— Вот вздумал с кем равнять своих приятелей!
— Да воля твоя, Марфа Саввишпа, в чем другом, а в упрямстве они старообрядцам не уступят. Чай, по-ихнему без бороды и в рай не попадешь.
— А почем знать, батюшка? Что, если в самом деле…
— Слышишь, что тетка-то говорит? — прервал Данила Никифорович, улыбаясь. — Ну, племянник, худо нам с тобою будет!
— На него, сударь, не изволь ссылаться, — сказала с жаром Марфа Саввишна, — он человек служивый, хочет не хочет, а делай, что ему прикажут, этот грех не на нем. А тебя кто неволил? Ты ведь не служишь, живешь на покое, царского указа тебе не читали… Так из чего ж ты взял на душу этот грех? А коли, по-твоему, греха в этом нет, так ты бы хоть людей постыдился. Ну что ты теперь?

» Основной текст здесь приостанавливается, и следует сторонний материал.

/-- RESET ACCOUNT (R215, R245, R409): entries before the release index are freed; the answer's 16-byte header holds the index
of the first entry returned and of the next outcome, then come the entries that fit; dword2 counts them, bit 31 says that more
are left. -/
def resetAccount : Prop := ∀ s src c, resetAccountOk s src c → ∃ k,
  k = min (shownAccount s src c).length (capacity src c 16 / 16) ∧
  exec (.resetAccount src) s = .next (answered s src c 0x80
    (BitVec.ofNat 32 (k + 2 ^ 31 * b2n (decide (k < (shownAccount s src c).length))))
    (wordBytes ((((shownAccount s src c).head?).map (·.1)).getD (leftAccount s src c).next)
      ++ wordBytes (leftAccount s src c).next ++ leBytes 8 0 ++ ((shownAccount s src c).take k).flatMap (·.2))
    (modFn src.fn (fun x => { x with account := leftAccount s src c }) (after s src)))

/-! ## Holdings -/

/-- The holding that a command names, by number. -/
abbrev named (s : State) (src : AdminSrc) (c : BitVec 512) : Holding := (after s src).hold (cHold c)

/-- HOLDING CREATE from the PF: an enabled VF function whose holding does not exist, quotas and plots that are left (R229 to
R232). -/
abbrev holdingCreateOk (s : State) (src : AdminSrc) (c : BitVec 512) : Prop :=
  Taken s src c 0x30 false [(32, 0, 8), (33, 0, 8), (34, 0, 16), (36, 0, 16), (38, 0, 32), (42, 0, 16), (44, 0, 32),
      (48, 0, 32), (52, 0, 16)] ∧ Idle s src ∧ FromPf src ∧ cf c 32 0 8 ≠ 0 ∧ cf c 32 0 8 ≤ 63
    ∧ ((after s src).fn (cHold c)).reset = none
    ∧ cf c 33 0 8 ≠ 0 ∧ cf c 44 0 12 = 0 ∧ cf c 52 0 16 ≤ 256 ∧ (after s src).fnEnabled (cHold c) = true
    ∧ (named s src c).created = false ∧ cf c 33 0 8 ≤ (after s src).freePlots.length
    ∧ (after s src).given (·.sqQuota) + ((after s src).hold pf).ownSqs.length + cf c 34 0 16 ≤ 4096
    ∧ (after s src).given (·.cqQuota) + ((after s src).hold pf).ownCqs.length + cf c 36 0 16 ≤ 4096
    ∧ (after s src).given (·.ringQuota) + ((after s src).hold pf).ownRings.length + cf c 52 0 16 ≤ 1024
    ∧ (after s src).given (·.pollCredits) + ((after s src).hold pf).charged + cf c 38 0 32 ≤ 4194304
    ∧ (after s src).given (·.rowrateQuota) + ((after s src).hold pf).rowrateUsed + cf c 42 0 16 ≤ 4096
    ∧ (after s src).given (·.ctxQuota) + ((after s src).hold pf).ctxEntries + cf c 44 0 32 ≤ 8388608

/-- The holding as HOLDING CREATE makes it: what was given, and nothing else. -/
def made (c : BitVec 512) : Holding :=
  { created := true, sqQuota := cf c 34 0 16, cqQuota := cf c 36 0 16, pollCredits := cf c 38 0 32,
    rowrateQuota := cf c 42 0 16, ctxQuota := cf c 44 0 32, ringQuota := cf c 52 0 16, portSet := fld c 384 32 }

/-- HOLDING CREATE (R231, R232): the holding exists with its quotas and port set, its counters are zero, its plots are taken
from the free ones, each to be cleared first (R16); the command waits for them. -/
def holdingCreate : Prop := ∀ s src c, holdingCreateOk s src c →
  exec (.holdingCreate src) s = .next (waiting s src c (.plots (cHold c) 0)
    (takePlots (cHold c) (cf c 33 0 8) (modFn (cHold c) (fun x => { x with counters := {} })
      (modHold (cHold c) (fun _ => made c) (after s src)))))

/-- A command of a holding from 1 on: from the PF or from the holding itself, created, not in reset (R202, R216, R241). -/
abbrev HoldOk (s : State) (src : AdminSrc) (c : BitVec 512) : Prop :=
  (src.fn ≠ pf → cf c 32 0 8 = src.fn.val) ∧ cf c 32 0 8 ≠ 0 ∧ cf c 32 0 8 ≤ 63 ∧ (named s src c).created = true
    ∧ (s.eng.fn (cHold c)).reset = none

/-- The same, holding 0 included. -/
abbrev AnyHoldOk (s : State) (src : AdminSrc) (c : BitVec 512) : Prop :=
  (src.fn ≠ pf → cf c 32 0 8 = src.fn.val) ∧ cf c 32 0 8 ≤ 63 ∧ (named s src c).created = true
    ∧ (s.eng.fn (cHold c)).reset = none

/-- HOLDING DESTROY from the PF. -/
abbrev holdingDestroyOk (s : State) (src : AdminSrc) (c : BitVec 512) : Prop :=
  Taken s src c 0x31 false [(32, 0, 8)] ∧ Idle s src ∧ FromPf src ∧ HoldOk s src c

/-- HOLDING DESTROY (R246): a holding reset begins at once, after which the holding goes; the command waits for its end. -/
def holdingDestroy : Prop := ∀ s src c, holdingDestroyOk s src c →
  exec (.holdingDestroy src) s = .next (waiting s src c (.reset (cHold c))
    (resetFates (cHold c) .command (modFn (cHold c) (fun x => { x with
      reset := some { kind := .command, src := some src, destroy := true } }) (after s src))))

/-- ALLOT PLOTS from the PF asks for one plot at least, and not for more than are free. -/
abbrev allotPlotsOk (s : State) (src : AdminSrc) (c : BitVec 512) : Prop :=
  Taken s src c 0x32 false [(32, 0, 8), (33, 0, 8)] ∧ Idle s src ∧ FromPf src ∧ AnyHoldOk s src c ∧ cf c 33 0 8 ≠ 0
    ∧ cf c 33 0 8 ≤ ((after s src).allotment (cHold c)).length + (after s src).freePlots.length

/-- ALLOT PLOTS (R17, R232): more plots are taken from the free ones; fewer: the highest-numbered are marked to be removed at
the next frame boundary; the command waits for the plots, and answers at once when the number stays. -/
def allotPlots : Prop := ∀ s src c, allotPlotsOk s src c →
  let now := (after s src).allotment (cHold c)
  (cf c 33 0 8 = now.length → exec (.allotPlots src) s =
    .next (answered s src c 0x80 (BitVec.ofNat 32 (cf c 33 0 8)) [] (after s src))) ∧
  (now.length < cf c 33 0 8 → exec (.allotPlots src) s = .next (waiting s src c (.plots (cHold c) now.length)
    (takePlots (cHold c) (cf c 33 0 8 - now.length) (after s src)))) ∧
  (cf c 33 0 8 < now.length → exec (.allotPlots src) s = .next (waiting s src c (.plots (cHold c) now.length)
    (forAll (now.drop (cf c 33 0 8)) (fun p => modPlot p fun q => { q with removing := true }) (after s src))))

/-- HOLDING RESET. -/
abbrev holdingResetOk (s : State) (src : AdminSrc) (c : BitVec 512) : Prop :=
  Taken s src c 0x33 false [(32, 0, 8)] ∧ Idle s src ∧ AnyHoldOk s src c

/-- HOLDING RESET (R241, R242): the reset point passes at once, recorded with the fates of R242; the command waits for its
end. -/
def holdingReset : Prop := ∀ s src c, holdingResetOk s src c →
  exec (.holdingReset src) s = .next (waiting s src c (.reset (cHold c))
    (resetFates (cHold c) .command (modFn (cHold c) (fun x => { x with
      reset := some { kind := .command, src := some src, destroy := false } }) (after s src))))

/-- SET GLEANING from the PF. -/
abbrev setGleaningOk (s : State) (src : AdminSrc) (c : BitVec 512) : Prop :=
  Taken s src c 0x38 false [(32, 0, 8), (36, 0, 32)] ∧ Idle s src ∧ FromPf src ∧ AnyHoldOk s src c

/-- SET GLEANING (R125): the holding may glean on the masked ports from frame G on; dword2 is G. -/
def setGleaning : Prop := ∀ s src c, setGleaningOk s src c →
  exec (.setGleaning src) s = .next (answered s src c 0x80 ((after s src).nextG.setWidth 32) []
    (mirror (.gleaning (cHold c) (fld c 288 32)) (modHold (cHold c) (fun x => { x with
      gleanNext := x.gleanNext ++ [(fld c 288 32, (after s src).nextG)] }) (after s src))))

/-- HOLDING FREEZE. -/
abbrev holdingFreezeOk (s : State) (src : AdminSrc) (c : BitVec 512) : Prop :=
  Taken s src c 0x34 false [(32, 0, 8)] ∧ Idle s src ∧ HoldOk s src c

/-- HOLDING FREEZE (R247): the freeze is set for frame G and the command waits for its row-0 boundary; a holding that is being
frozen, or frozen, is answered with its G. -/
def holdingFreeze : Prop := ∀ s src c, holdingFreezeOk s src c →
  ((named s src c).freeze = none → exec (.holdingFreeze src) s = .next (waiting s src c (.freeze (cHold c) (after s src).nextG)
    (modHold (cHold c) (fun x => { x with freeze := some { frame := (after s src).nextG, reached := false,
                                                           seed := (after s src).free } })
      { after s src with free := (after s src).free + 1 }))) ∧
  (∀ z, (named s src c).freeze = some z → exec (.holdingFreeze src) s =
    .next (answered s src c 0x80 (z.frame.setWidth 32) [] (after s src)))

/-- HOLDING SAVE of a frozen holding without unfinished entries, into a buffer that is large enough. -/
abbrev holdingSaveOk (s : State) (src : AdminSrc) (c : BitVec 512) : Prop :=
  Taken s src c 0x35 false [(32, 0, 8), (40, 0, 64), (48, 0, 32)] ∧ Idle s src ∧ HoldOk s src c
    ∧ (after s src).frozen (cHold c) = true ∧ (after s src).unfinished (cHold c) = false
    ∧ imageLength (saveImage (cHold c) (after s src)) ≤ cf c 48 0 32

/-- HOLDING SAVE (R248, R249): the holding's contexts are written back, its image, closed by the SHA-256 digest of the bytes
before it, is written to the address given, and the holding counts as saved; dword2 is the image's length. Section 8 is
recorded with the freeze, so a second save of it writes the same records. -/
def holdingSave : Prop := ∀ s src c, holdingSaveOk s src c →
  let m := saveImage (cHold c) (after s src)
  exec (.holdingSave src) s = .next (answered s src c 0x80 (BitVec.ofNat 32 (imageLength m)) []
    (modHold (cHold c) (fun x => { x with freeze := x.freeze.map fun z => { z with saved := true, seqs := some m.seqs } })
      (hostWrite (cHold c) (fld c 320 64) (imageBytesOf { m with digest := sha256 (imageBody m) }) false
        (writeBackAll (cHold c) (after s src)))))

/-- The engine once HOLDING RESTORE has read the image for the holding named. -/
abbrev restoring (s : State) (src : AdminSrc) (c : BitVec 512) : Engine :=
  having (cHold c) (fld c 320 64) (cf c 48 0 32) (.save (cHold c)) s src

/-- HOLDING RESTORE: the image was read; where its digest agrees, it names only what the target has, and the target is empty
with quotas that hold it (R250). -/
abbrev holdingRestoreOk (s : State) (src : AdminSrc) (c : BitVec 512) (m : SaveImage) : Prop :=
  Taken s src c 0x36 false [(32, 0, 8), (40, 0, 64), (48, 0, 32)] ∧ Idle s src ∧ HoldOk s src c
    ∧ (restoring s src c).held (cHold c) = false ∧ m.version = 1 ∧ (restoring s src c).imageOwned (cHold c) m = true
    ∧ (restoring s src c).occupied (cHold c) = false ∧ (restoring s src c).imageOver (cHold c) m = false

/-- HOLDING RESTORE (R250): with a digest that agrees, the image's queues, rings, contexts, lists and map are restored and the
holding is frozen; with one that does not, the command ends with 0x88 and nothing is restored. -/
def holdingRestore : Prop := ∀ s src c m, holdingRestoreOk s src c m →
  (m.digest = sha256 (imageBody m) → exec (.holdingRestore src (some m)) s =
    .next (answered s src c 0x80 0 [] (restoreImage (cHold c) m (restoring s src c)))) ∧
  (m.digest ≠ sha256 (imageBody m) → exec (.holdingRestore src (some m)) s =
    .next (answered s src c 0x88 0 [] (restoring s src c)))

/-- HOLDING THAW of a frozen holding. -/
abbrev holdingThawOk (s : State) (src : AdminSrc) (c : BitVec 512) : Prop :=
  Taken s src c 0x37 false [(32, 0, 8)] ∧ Idle s src ∧ AnyHoldOk s src c ∧ (after s src).frozen (cHold c) = true

/-- HOLDING THAW (R251): the freeze is cleared, the holding's attention log receives entry 0x43, and dword2 is the frame from
which periodic service resumes. -/
def holdingThaw : Prop := ∀ s src c, holdingThawOk s src c → ∃ e,
  exec (.holdingThaw src) s = .next (answered s src c 0x80 ((after s src).nextG.setWidth 32) [] e)
    ∧ e = attn (cHold c) 0x43 0 0 ((after s src).nextG.setWidth 32) 0 false
        (modHold (cHold c) (fun x => { x with freeze := none }) (after s src))

/-! ## Yoke, power, user cores and test commands -/

/-- YOKE CONFIGURE from the PF: lead ports among the yoked ones, no configuration under way. -/
abbrev yokeConfigureOk (s : State) (src : AdminSrc) (c : BitVec 512) : Prop :=
  Taken s src c 0x40 false [(32, 0, 2), (36, 0, 32), (40, 0, 32)] ∧ Idle s src ∧ FromPf src
    ∧ (cYoke c).2.2 &&& ~~~(cYoke c).2.1 = 0 ∧ s.eng.yoke.configuring = none

/-- YOKE CONFIGURE (R265): with a partner of the other seniority that answers over the link, the configuration is sent and takes
effect; without an answer the command waits. -/
def yokeConfigure : Prop := ∀ s src c, yokeConfigureOk s src c →
  (∀ x, s.eng.yoke.link = .up → x ≠ s.eng.senior → exec (.yokeConfigure src (some x)) s = .next (answered s src c 0x80 0 []
    (applyConfig (cYoke c).1 (cYoke c).2.1 (cYoke c).2.2
      (emitYoke (.commons (.configure (cYoke c).1 (cYoke c).2.1 (cYoke c).2.2)) (after s src))))) ∧
  (exec (.yokeConfigure src none) s = .next (waiting s src c .yoke
    (modYoke (fun y => { y with configuring := some (src, (cYoke c).2.1, (cYoke c).2.2) }) (after s src))))
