/-- An entry whose target the lookup refuses waits for no slice. -/
theorem unplaced_of_lookup {e : Engine} {h : Fn} {d : DevNum} {ep : EpNum} {st : Byte}
    (refused : e.lookup h d ep = some st) : e.unplaced h d ep = false := by
  simp [Engine.unplaced, refused]

/-- An entry with FENCE waits for none once every earlier one has finished (R185). -/
theorem fence_passes {q : Sq} {u : BitVec 256} (fence : eFence u = true → q.finished = true) :
    (eFence u && !q.finished) = false := by
  simpa using fence

/-- The entry becomes an item in a plot, which begins unless an earlier item has its endpoint (R184). -/
def enterItem (f : Fn) (sq op : Nat) (q : Sq) (c : Cached) (u : BitVec 256) (l : List (Qword × Nat)) (p : PlotId)
    (e : Engine) : Engine :=
  let i := newItem f sq op q c u e.ids p.val l none
  let e' := journalItem i { e with ids := e.ids + 1, items := e.items ++ [i] }
  if (e.itemsFor f (eDev u) (eEp u)).isEmpty then beginItem e.ids e' else e'

section Start

variable {s : State} {f : Fn} {sq op : Nat} {q : Sq} {c : Cached} {u : BitVec 256}

/-- None of the causes for which an entry stays in its SQ holds. -/
theorem startOk_free (ok : startOk s f sq op q c u) : (eOpcode u != op || decide (sq % 4096 = 0)
    || (eFence u && !q.finished) || !(freeRecords s.eng).itemRoom f) = false := by
  obtain ⟨-, opcode, notAdmin, fence, room⟩ := ok
  simp [opcode, notAdmin, fence_passes fence, room]

theorem startItem_malformed (ok : startOk s f sq op q c u) (malformed : entryScatter op c u = none) :
    startItem f sq op (freeRecords s.eng) = endAtStart f sq op q c u 0x30 (begun s f sq c u) := by
  have ⟨front, _⟩ := ok
  rw [entryScatter] at malformed
  simp only [startItem, front, startOk_free ok, malformed, Option.isSome_none, Bool.false_and, Bool.false_eq_true, if_false]

theorem startItem_setsNumber (ok : startOk s f sq op q c u) (formed : (entryScatter op c u).isSome = true)
    (sets : setsNumber op u = true) :
    startItem f sq op (freeRecords s.eng) = endAtStart f sq op q c u 0x32 (begun s f sq c u) := by
  have ⟨front, _⟩ := ok
  obtain ⟨l, formed⟩ := Option.isSome_iff_exists.mp formed
  rw [entryScatter] at formed
  rw [setsNumber] at sets
  simp only [startItem, front, startOk_free ok, formed, sets, Bool.not_true, Bool.and_false, Bool.false_and,
    Bool.false_eq_true, if_false, if_true]

section Placed

variable {l : List (Qword × Nat)} (ok : startOk s f sq op q c u) (formed : entryScatter op c u = some l)
  (allowed : setsNumber op u = false) (placed : (freeRecords s.eng).unplaced f (eDev u) (eEp u) = false)

include ok formed allowed placed

theorem startItem_unknown {st : Byte} (unknown : (begun s f sq c u).lookup f (eDev u) (eEp u) = some st) :
    startItem f sq op (freeRecords s.eng) = endAtStart f sq op q c u st (begun s f sq c u) := by
  have ⟨front, _⟩ := ok
  rw [entryScatter] at formed
  rw [setsNumber] at allowed
  simp only [startItem, front, startOk_free ok, formed, allowed, placed, unknown, Bool.and_false, Bool.false_eq_true,
    if_false]

theorem startItem_enters {x : Nat} {p : PlotId} (known : (begun s f sq c u).lookup f (eDev u) (eEp u) = none)
    (index : ((begun s f sq c u).hold f).ctxIndex (eDev u) (eEp u) = some x)
    (plot : (begun s f sq c u).plotOf f x = some p) :
    startItem f sq op (freeRecords s.eng) = enterItem f sq op q c u l p (begun s f sq c u) := by
  have ⟨front, _⟩ := ok
  rw [entryScatter] at formed
  rw [setsNumber] at allowed
  cases busy : ((begun s f sq c u).itemsFor f (eDev u) (eEp u)).isEmpty
  all_goals
    simp only [startItem, front, startOk_free ok, formed, allowed, placed, known, index, plot, busy, enterItem, newId,
      Bool.and_false, Bool.not_false, Bool.not_true, Bool.false_eq_true, if_false, if_true]

end Placed

/-- How a transfer entry starts, whatever command starts it. -/
theorem starts_of {form : List (BitVec 256) → Option (List (Qword × Nat))} {cmd : Fn → Nat → Instr}
    (runs : ∀ f sq s, exec (cmd f sq) s = onEng s fun e => startItem f sq op (freeRecords e))
    (checks : ∀ us, (if op = 3 then controlCheck us else bulkCheck us) = form us) : starts op form cmd := by
  intro s f sq q c u ok allowed
  have accepted : setsNumber op u = false := by
    simpa [setsNumber, or_iff_not_imp_left, imp_not_comm] using allowed
  have formedAs {l : List (Qword × Nat)} (whole : c.units.length = eUnits u) (formed : form c.units = some l) :
      entryScatter op c u = some l := by
    simp [entryScatter, whole, checks, formed]
  simp only [runs]
  refine ⟨fun malformed => onEng_of (startItem_malformed ok ?_), fun l st whole formed refused unknown =>
    onEng_of (startItem_unknown ok (formedAs whole formed) accepted (unplaced_of_lookup refused) unknown),
    fun l x p whole formed placed known index plot =>
      onEng_of ((startItem_enters ok (formedAs whole formed) accepted placed known index plot))⟩
  rw [entryScatter, checks]
  rcases malformed with cut | bad
  · simp [cut]
  · simp [bad]

end Start

theorem bulkIn_holds : Claim.bulkIn := starts_of (fun _ _ _ => rfl) fun _ => rfl

theorem bulkOut_holds : Claim.bulkOut := starts_of (fun _ _ _ => rfl) fun _ => rfl

theorem control_holds : Claim.control := by
  refine ⟨starts_of (fun _ _ _ => rfl) fun _ => rfl, fun s f sq q c u ok code whole formed => ?_⟩
  show execControl f sq s = _
  refine onEng_of (startItem_setsNumber ok ?_ ?_)
  · simpa [entryScatter, whole] using formed
  · simp [setsNumber, code]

На молодого парня не походишь, на старую бабу также, — ни дать ни взять немец-булочник, что нам хлебы ставит!.. Уж если ты не пожалел своих седых волос, так пожалел бы меня, старуху!.. Мне стыдно будет в люди показаться: все добрые люди станут на меня пальцами указывать. Ведь я, батюшка, жена твоя, твой стыд — мой стыд! И на что? и для чего?..
— Я уж тебе толковал для чего, да ты слушать меня не хочешь.
— Батюшка Данила Никифорович! не изволь на меня гневаться, может статься, я глупо скажу, а воля твоя: как ни толкуй, а по мне, что стриженая девка, что бритый мужик — все едино. Я уж не говорю о том, что скажет Лаврентий Никитич Рокотов: он теперь и знаться с тобой не захочет…
— Так что ж? Коли он любил пе меня, а мою бороду, так Господь с ними!
— А что мне будет от Надежды Карповны, от Аполлинарии Степановны, от Нимфодоры Алексеевны?..
— Батюшки мои!.. Да они меня со свету Божьего сживут, в гроб вгонят!.. «Что, дескать, Марфа Саввишна, ваш Данила Никифорович, говорят, бородку обрить изволил, немецкое платьице носит?.. Ну что, матушка, к лицу ли ему?» Господи, Господи! Как подумаю об этом, так у меня сердце и оторвется!..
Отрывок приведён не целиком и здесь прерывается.